The cancelation of major sporting events is spreading. On Monday, the Italian national Olympic committee (CONI) announced that all domestic team sporting competitions, at all levels of play in Italy, are suspended until at least April 3 in response to a growing coronavirus outbreak in the country. It’s the most significant and widespread reaction to the world health threat yet, and is leaving many wondering if it’s a harbinger of cancelations to come elsewhere, including within the United States.
The ban in Italy includes all matches in Serie A, Italy’s highest division of professional soccer, but does not include international competitions, such as Champions League matches.
Sports Minister: ‘Irresponsible’ of Serie A to Play Matches
Already, Italian sporting events had taken place under severe restrictions. All of last weekend’s Serie A matches were held behind closed doors and without audiences.
Italy has suffered the worst coronavirus outbreaks of any country in Europe, with more than 7,000 confirmed cases and over 450 deaths reported so far.
The move came after Italian sports minister Vincenzo Spadafora accused Serie A officials of being irresponsible for even allowing matches to take place over the weekend. The comments came before Sunday’s matches went forward, though Parma’s match against SPAL was delayed 75 minutes while the teams awaited confirmation that they should play following Spadafora’s statement.

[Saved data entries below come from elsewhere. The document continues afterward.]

/-- A beginning at the head keeps the head, the buffers and every entry behind the head. -/
theorem Flow.begun_frame (fl : Flow) :
    fl.begun.window.head = fl.window.head ∧ fl.begun.held = fl.held ∧ fl.begun.record = fl.record ∧
      (∀ k, k ≠ 0 → fl.begun.window.entryAt k = fl.window.entryAt k) ∧
      ∀ c, c ≠ .concealed → fl.begun.counter c = fl.counter c := by
  cases hh : (fl.window.entryAt 0).isHeld with
  | true =>
    obtain ⟨b, hb⟩ := (Entry.isHeld_iff _).1 hh
    rw [Flow.begun_held hb]
    exact ⟨rfl, rfl, rfl, fun _ _ => rfl, fun c _ => Flow.counter_congr rfl c⟩
  | false =>
    rw [Flow.begun_not_held hh]
    refine ⟨Window.head_withEntry _ _ _, by rw [Flow.bump], by rw [Flow.bump], fun k hk => ?_, fun c hc => ?_⟩
    · rw [Window.entryAt_withEntry, if_neg fun h => hk h.2]
    · exact (Flow.counter_congr (y := fl.bump .concealed) (by dsimp only) c).trans (Flow.counter_bump_ne fl hc.symm)

end

section
variable {s : State} {f : FlowIx}

theorem State.beginAtHead_held {b : Block} (hb : (s.flow f).window.entryAt 0 = .held b) :
    s.beginAtHead f = (s.setRt f ((s.flow f).rt.toPlaying b.length)).withNotice
      (s.notice.take (flowStateRaise f .playing)) := by
  rw [State.beginAtHead, hb]
  rfl

theorem State.beginAtHead_not_held (hb : ((s.flow f).window.entryAt 0).isHeld = false) :
    s.beginAtHead f = (s.setFlow f (s.flow f).begun).withNotice
      (s.notice.takeAll (s.wrapRaises f .concealed ++ [flowStateRaise f .holding])) := by
  have hhead : (s.flow f).window.headHeld = 0 := by rw [Window.headHeld, hb]; rfl
  have hbegin : s.beginAtHead f = (s.concealNext f 1).raise (flowStateRaise f .holding) := by
    unfold State.beginAtHead
    split
    · next b hheld => rw [hheld] at hb; exact Bool.noConfusion hb
    · rfl
  rw [hbegin, State.concealNext_eq, Flow.begun_not_held hb, hhead, NoticeUnit.takeAll_append]
  rfl

theorem State.flow_rebaseTo (s : State) (h : Half) (f : FlowIx) : (s.rebaseTo h f).flow f = (s.flow f).rebasedTo h := by
  rw [State.rebaseTo_eq]; exact State.flow_setFlow_self s f _

theorem State.pool_rebaseTo (s : State) (h : Half) (f : FlowIx) :
    (s.rebaseTo h f).pool = s.pool.released
      ((s.flow f).window.leftBehind (seqOffset h (s.flow f).window.head) +
        (s.flow f).window.pushedPast (s.flow f).record.depth (seqOffset h (s.flow f).window.head)) := by
  rw [State.rebaseTo, State.pool_countTimes, State.pool_countTimes, State.giveBack_eq]; rfl

theorem State.notice_rebaseTo (s : State) (h : Half) (f : FlowIx) :
    (s.rebaseTo h f).notice =
      ((s.countTimes f .late ((s.flow f).window.leftBehind (seqOffset h (s.flow f).window.head))).countTimes f .beyond
        ((s.flow f).window.pushedPast (s.flow f).record.depth (seqOffset h (s.flow f).window.head))).notice := by
  obtain ⟨hnotice, hcounters⟩ := State.notice_countTimes_congr (s := s) (t := (s.setWindow f ((s.flow f).window.joined
    (s.flow f).record.depth h)).giveBack f
      ((s.flow f).window.leftBehind (seqOffset h (s.flow f).window.head) +
        (s.flow f).window.pushedPast (s.flow f).record.depth (seqOffset h (s.flow f).window.head))) (f := f) .late
    ((s.flow f).window.leftBehind (seqOffset h (s.flow f).window.head)) (by rw [State.giveBack_eq]; rfl)
    (by rw [State.giveBack_eq, State.setWindow_eq]; simp)
  exact (State.notice_countTimes_congr .beyond _ hnotice hcounters).1

theorem State.choices_join (s : State) (h : Half) (f : FlowIx) : (s.join h f).choices = s.choices := by
  rw [State.join_eq]; rfl

/-- A join gives back what its re-base leaves behind or pushes past, and no buffer more. -/
theorem State.pool_join (s : State) (h : Half) (f : FlowIx) : (s.join h f).pool = (s.rebaseTo h f).pool := by
  rw [State.join_eq_beginAtHead]
  cases hh : (((s.rebaseTo h f).flow f).window.entryAt 0).isHeld with
  | true =>
    obtain ⟨b, hb⟩ := (Entry.isHeld_iff _).1 hh
    rw [State.beginAtHead_held hb]; rfl
  | false => rw [State.beginAtHead_not_held hh]; rfl

end

/-- Settles O29, from the sharing out of the blocks by the re-base and the two ways a flow begins at its head. -/
theorem alignedJoinRebasesWindow : Obligations.AlignedJoinRebasesWindow := by
  unfold Obligations.AlignedJoinRebasesWindow
  intro u f h hlawful hready fl e behind past t n
  obtain ⟨⟨hdepth2, hdepth32, -⟩, -, hheld, -, -⟩ : fl.Lawful := hlawful
  have hbehind : fl.window.leftBehind e = behind := by
    rw [Window.leftBehind]
    simp only [sub_neg]
    rfl
  have hpast : fl.window.pushedPast fl.record.depth e = past := by
    rw [Window.pushedPast]
    have hle (k : Nat) : (fl.record.depth : Int) - 1 < (k : Int) - e ↔ (fl.record.depth : Int) + e ≤ k := by omega
    simp only [hle]
    rfl
  have hflow : t.flow f = (fl.rebasedTo h).begun := by rw [State.flow_join, if_pos rfl]
  have hrebased := u.flow_rebaseTo h f
  have ht : t = (u.rebaseTo h f).beginAtHead f := State.join_eq_beginAtHead u h f
  have hnotice : (u.rebaseTo h f).notice = n := by rw [State.notice_rebaseTo, hbehind, hpast]
  obtain ⟨hhead, hkept, -, hentries, hcounters⟩ := (fl.rebasedTo h).begun_frame
  have hzero : (fl.rebasedTo h).window.entryAt 0 = if 0 ≤ e then (fl.window.entryAt e.toNat).onlyHeld else .empty := by
    rw [Flow.window_rebasedTo, Window.entryAt_joined _ _ _ (by omega)]
    simp only [Nat.cast_zero, zero_add, show 0 < fl.record.depth by omega, true_and]
    rfl
  have hconcealed : (fl.rebasedTo h).counter .concealed = fl.counter .concealed :=
    Flow.counter_rebasedTo_ne fl h (by decide) (by decide)
  refine ⟨?head, ?held, ?pool, fun k hk hkd b => ?entries, fun b he hb => ?playing, fun hnot => ?holding, ?late,
    ?beyond,
    fun x hx => ?others, State.groups_join u h f, ?_⟩
  case head => rw [hflow, hhead, Flow.window_rebasedTo]; rfl
  case held =>
    have hfill := fl.window.fill_joined_add fl.record.depth h hdepth32 (by omega)
    rw [hbehind, hpast, ← hheld] at hfill
    rw [hflow, hkept, Flow.held_rebasedTo, hbehind, hpast]
    omega
  case pool => rw [State.pool_join, State.pool_rebaseTo, hbehind, hpast]
  case entries =>
    rw [hflow, hentries k (by omega), Flow.window_rebasedTo, Window.entryAt_joined _ _ _ (by omega)]
    split
    · next hin => rw [Entry.onlyHeld_eq_held_iff]; exact (and_iff_right hin.2).symm
    · next hout => exact ⟨fun hh => Entry.noConfusion hh, fun hh => absurd ⟨hkd, hh.1⟩ hout⟩
  case playing =>
    rw [if_pos he, hb] at hzero
    refine ⟨?_, ?_, ?_, ?_⟩
    · rw [hflow, Flow.begun_held hzero]; exact hzero
    · rw [hflow, Flow.begun_held hzero, Flow.rt_rebasedTo]; rfl
    · rw [hflow, Flow.begun_held hzero, ← hconcealed]
      exact Flow.counter_congr rfl _
    · rw [ht, State.beginAtHead_held (by rw [hrebased]; exact hzero),
        State.notice_withNotice, hnotice]
      rfl
  case holding =>
    have hnotHeld : ((fl.rebasedTo h).window.entryAt 0).isHeld = false := by
      rw [hzero]
      split
      · next he => rw [Entry.isHeld_onlyHeld]; exact hnot.resolve_left (by omega)
      · rfl
    refine ⟨?_, ?_, ?_, ?_⟩
    · rw [hflow, Flow.begun_not_held hnotHeld, Window.entryAt_withEntry, if_pos (by omega)]
    · rw [hflow, Flow.begun_not_held hnotHeld, Flow.rt_rebasedTo, Flow.record_rebasedTo]; rfl
    · rw [hflow, Flow.begun_not_held hnotHeld, ← hconcealed]
      exact (Flow.counter_congr (y := (fl.rebasedTo h).bump .concealed) (by dsimp only) _).trans
        (((fl.rebasedTo h).counter_bump .concealed .concealed).trans (if_pos rfl))
    · rw [ht, State.beginAtHead_not_held (by rw [hrebased]; exact hnotHeld),
        State.notice_withNotice, hnotice, State.wrapRaises_of (s := u) (by rw [hrebased]; exact hconcealed)]
      rfl
  case late => rw [hflow, hcounters _ (by decide), Flow.late_rebasedTo, hbehind]
  case beyond => rw [hflow, hcounters _ (by decide), Flow.beyond_rebasedTo, hpast]
  case others => rw [State.flow_join, if_neg hx]
  · exact ⟨State.lane_join u h f, State.ring_join u h f, State.mgmt_join u h f, State.choices_join u h f,
      State.pending_join u h f⟩

end Sys2Proof.Machine
end

section
/-! The common checks of an execution (R132, R135), and what the three scopes of UNIT_RESET leave (R146, R147). -/

namespace Sys2Proof.Machine

open Host (Outcome)

/-! ### The executions, as one family -/

/-- The command that the execution of an instruction acts on: of its code, and, where it is a UNIT_RESET row, of its scope
or refused whatever its scope (log entry 8). -/
def actsOn (i : Instr) (code : Byte) (c : QueuedCommand) : Prop :=
  c.code = code ∧ ∀ k, scopeOf i = some k → byteAt c.params 0 = k ∨ c.length ≠ 1 ∨ 2 < (byteAt c.params 0).toNat

theorem resetOfScope_iff (k : Byte) (c : QueuedCommand) :
    resetOfScope k c = true ↔
      c.code = 0x0E ∧ (byteAt c.params 0 = k ∨ c.length ≠ 1 ∨ 2 < (byteAt c.params 0).toNat) := by
  simp only [resetOfScope, QueuedCommand.param, Bool.and_eq_true, Bool.or_eq_true, beq_iff_eq, Bool.not_eq_true',
    beq_eq_false_iff_ne, or_assoc]
  exact and_congr_right fun _ => or_congr_right (or_congr_right decide_eq_true_iff)

/-- Each execution that has a code of its own is the common checks and then an effect of its own. -/
theorem exec_execution {i : Instr} {code : Byte} {length : Nat} {needsClaim : Bool}
    (h : executionOf i = some (code, length, needsClaim)) :
    ∃ (isIt : QueuedCommand → Bool) (own : QueuedCommand → State → State),
      (∀ s, exec i s = .next (s.execute isIt length needsClaim own)) ∧ ∀ c, isIt c = true ↔ actsOn i code c := by
  have hcode (i : Instr) (code : Byte) (hscope : scopeOf i = none) (c : QueuedCommand) :
      hasCode code c = true ↔ actsOn i code c := by
    simp [hasCode, actsOn, hscope]
  have hreset (i : Instr) (k : Byte) (hscope : scopeOf i = some k) (c : QueuedCommand) :
      resetOfScope k c = true ↔ actsOn i 0x0E c := by
    simp [resetOfScope_iff, actsOn, hscope]
  cases i <;> cases h
  case unitResetCounters => exact ⟨_, _, fun _ => rfl, hreset _ _ rfl⟩
  case unitResetPlayout => exact ⟨_, _, fun _ => rfl, hreset _ _ rfl⟩
  case unitResetConfig => exact ⟨_, _, fun _ => rfl, hreset _ _ rfl⟩
  all_goals exact ⟨_, _, fun _ => rfl, hcode _ _ rfl⟩

theorem exec_unknownCommand (s : State) : exec .unknownCommand s = execUnknownCommand s := rfl

/-- Settles O46: the common checks are those of `State.execute`, whatever the effect behind them. -/
theorem commonChecksComeFirst : Obligations.CommonChecksComeFirst := by
  unfold Obligations.CommonChecksComeFirst
  refine ⟨⟨fun s c hturn hunknown => ?unknown, fun i code length needsClaim hrow s c hturn hcode => ?checks⟩,
    fun s hknown => ?known, fun i code length needsClaim hrow s hother => ?other⟩
  case unknown =>
    obtain ⟨hd, hq⟩ := hturn
    obtain ⟨cs, hqueue⟩ := List.head?_eq_some_iff.1 hq
    rw [exec_unknownCommand, execUnknownCommand, hd, hqueue]
    exact congrArg Outcome.next (if_pos (decide_eq_true hunknown))
  case known =>
    rw [exec_unknownCommand, execUnknownCommand]
    cases hd : s.mgmt.deferred with
    | some f => rfl
    | none =>
      cases hqueue : s.mgmt.queue with
      | nil => rfl
      | cons c cs =>
        have hlimits := hknown c ⟨hd, by rw [hqueue]; rfl⟩
        exact congrArg Outcome.next (if_neg fun hunknown => by
          have := of_decide_eq_true hunknown
          omega)
  case checks =>
    intro scopeFits
    obtain ⟨isIt, own, hexec, hacts⟩ := exec_execution hrow
    have hrun (hacting : actsOn i code c) := State.execute_eq s isIt length needsClaim own hturn ((hacts c).2 hacting)
    have hfits (hscope : scopeFits) : actsOn i code c :=
      ⟨hcode, fun k hk => (hscope k hk).imp_right fun h => .inr (by omega)⟩
    have hnotHolder (hl : c.length = length) (hscope : scopeFits) (hclaim : needsClaim = true)
        (hh : s.mgmt.claim.holder ≠ some c.origin) :
        exec i s = .next (s.answered c .notHolder (holderByte s.mgmt.claim.holder) []) := by
      rw [hexec, hrun (hfits hscope), if_neg (not_not.2 hl), if_pos ⟨hclaim, hh⟩, State.reloaded_of_not_holder hh]
    refine ⟨fun hl => ?length, fun hl hscope hclaim hh => ?unclaimed, fun a hl hscope hclaim hh hne => ?claimed⟩
    case length =>
      have hlength (k : Byte) (hk : scopeOf i = some k) : length = 1 := by
        cases i <;> cases hk <;> cases hrow <;> rfl
      rw [hexec, hrun ⟨hcode, fun k hk => .inr (.inl (hlength k hk ▸ hl))⟩, if_pos hl]
    case unclaimed =>
      rw [hnotHolder hl hscope hclaim (by rw [hh]; exact nofun), hh]
      rfl
    case claimed =>
      rw [hnotHolder hl hscope hclaim (by rw [hh]; exact fun h => hne (Option.some.inj h)), hh]
      rfl
  case other =>
    obtain ⟨isIt, own, hexec, hacts⟩ := exec_execution hrow
    rw [hexec, State.execute_other s isIt length needsClaim own]
    intro c hturn
    rw [← Bool.not_eq_true, hacts c]
    rintro ⟨hcode, hscope⟩
    obtain hne | ⟨k, hk, hl, hother, hlow⟩ := hother c hturn
    · exact hne hcode
    · obtain h | h | h := hscope k hk
      · exact hother h
      · exact h hl
      · omega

“The world of football feels immune to rules and sacrifices,” Spadafora told Italian broadcaster RAI. “Today, games have been played because of an irresponsible act of the Serie A league and its president Paolo dal Pino. We are advising Italians to stay at home.”

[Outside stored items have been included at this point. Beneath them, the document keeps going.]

-- ==== Sys2Proof/Machine/Checks.lean ====
section
/-! DEFINITION. The common checks of a decoded command, in the order of 60_exceptions.md R130: permission (R129, R138), then the hold rule (20_memory.md R49), then the command's own rule. -/

namespace Sys2Proof.Machine

/-- The commands only A0 may issue (R119, R138). -/
def ownerOnly : Instr → Bool
  | .rbEnq _ => false
  | .rbDeq _ => false
  | .rbPeek _ => false
  | .rbClr => false
  | .rbIdx _ => false
  | .rbLen => false
  | .rbLock => false
  | .rbUnlock => false
  | .hdDec _ _ => true
  | .rxCmpen => true
  | .rxFeed _ => true
  | .connRst => true

/-- The permission table (R138). No command changes it (R139). -/
def permitted (a : Agent) (i : Instr) : Bool :=
  match a with
  | .A0 => true
  | .A1 => !ownerOnly i

/-- `LOCKED_OPS` (R49). -/
def lockedOp : Instr → Bool
  | .rbEnq _ => true
  | .rbDeq _ => true
  | .rbPeek _ => true
  | .rbClr => true
  | .rbIdx _ => true
  | .rbLen => true
  | .rbLock => true
  | .rbUnlock => false
  | .hdDec _ _ => false
  | .rxCmpen => false
  | .rxFeed _ => true
  | .connRst => true

/-- The hold rule (R49): the opcode is in LOCKED_OPS and the other agent owns the lock. -/
def held (a : Agent) (i : Instr) (owner : Option Agent) : Bool :=
  lockedOp i &&
    match owner with
    | none => false
    | some b => decide (b ≠ a)

/-- Steps 2 to 4 of R130. A held command has no step: it writes nothing, is not logged and gives no response (R49, R134,
log entry 6). -/
def guarded (i : Instr) (rule : State → Result) (s : State) : Result :=
  if permitted s.issuer i then
    if held s.issuer i s.lockOwner then .next s else rule s
  else .next (takePrecise (cmdByteOf i) .agentNotPermitted (.opcode (opcodeOf i)) s)

end Sys2Proof.Machine
end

The Italian government must issue a specific prime ministerial decree in order to confirm and enforce the decision, CONI said in a statement. The statement noted that international competitions do not fall within its jurisdiction, which is why they weren’t included in the body’s decision to suspend all other play.
France’s Ligue 1 Limits Fan Attendance
While Italy may be taking the most drastic steps in the region, sports officials in other European nations are also reacting to the coronavirus threat.
In France, sports minister Roxana Maracineanu announced Monday that all games in Ligue 1 – the top division of French soccer – will be played in front of a maximum of 1,000 spectators. In addition, Paris police announced that Wednesday’s Champions League clash between Paris Saint-Germain and Dortmund would be played behind closed doors.
But not all international football clubs are jumping on the cancelation bandwagon. German squad RB Leipzig announced Monday that fans will be able to attend the match it’s hosting against Tottenham Hotspur on Tuesday.
US Not Immune: Indian Wells Tennis Masters Shuttered
The coronavirus has also begun to impact sporting events in the United States. On Sunday night, the Riverside County Public Health Department declared a public health emergency for several desert cities east of Los Angeles. That announcement resulted in the cancelation of the BNP Paribas Open, one of the largest non-Grand Slam tennis tournaments of the year, held at Indian Wells, about 120 miles outside of LA.
You probably all heard the news. Indian Wells cancelled. We are here and still deciding what’s next. So sad for all that is happening around the world with this situation. Hopefully soon solutions from the authorities. Stay all well and safe.
— Rafa Nadal (@RafaelNadal) March 9, 2020
The BNP Paribas was scheduled for March 9-22.
Dubbed the “Grand Slam of the West” and the Indian Wells Masters, it attracts top-level pros such as Rafa Nadal, Roger Federer, Serena Williams, and Coco Gauff. Other than the four majors, it is the most attended tennis tournament in the world. More than 450,000 fans attended in 2018 and 2019.
While tournament officials considered holding the event without fans, they decided that this would not be in the best interest of the tournament.
“We were supportive of the concept, WTA Tour CEO Steve Simon told The New York Times. “But ultimately, the tournament didn’t feel it was in their best interest.”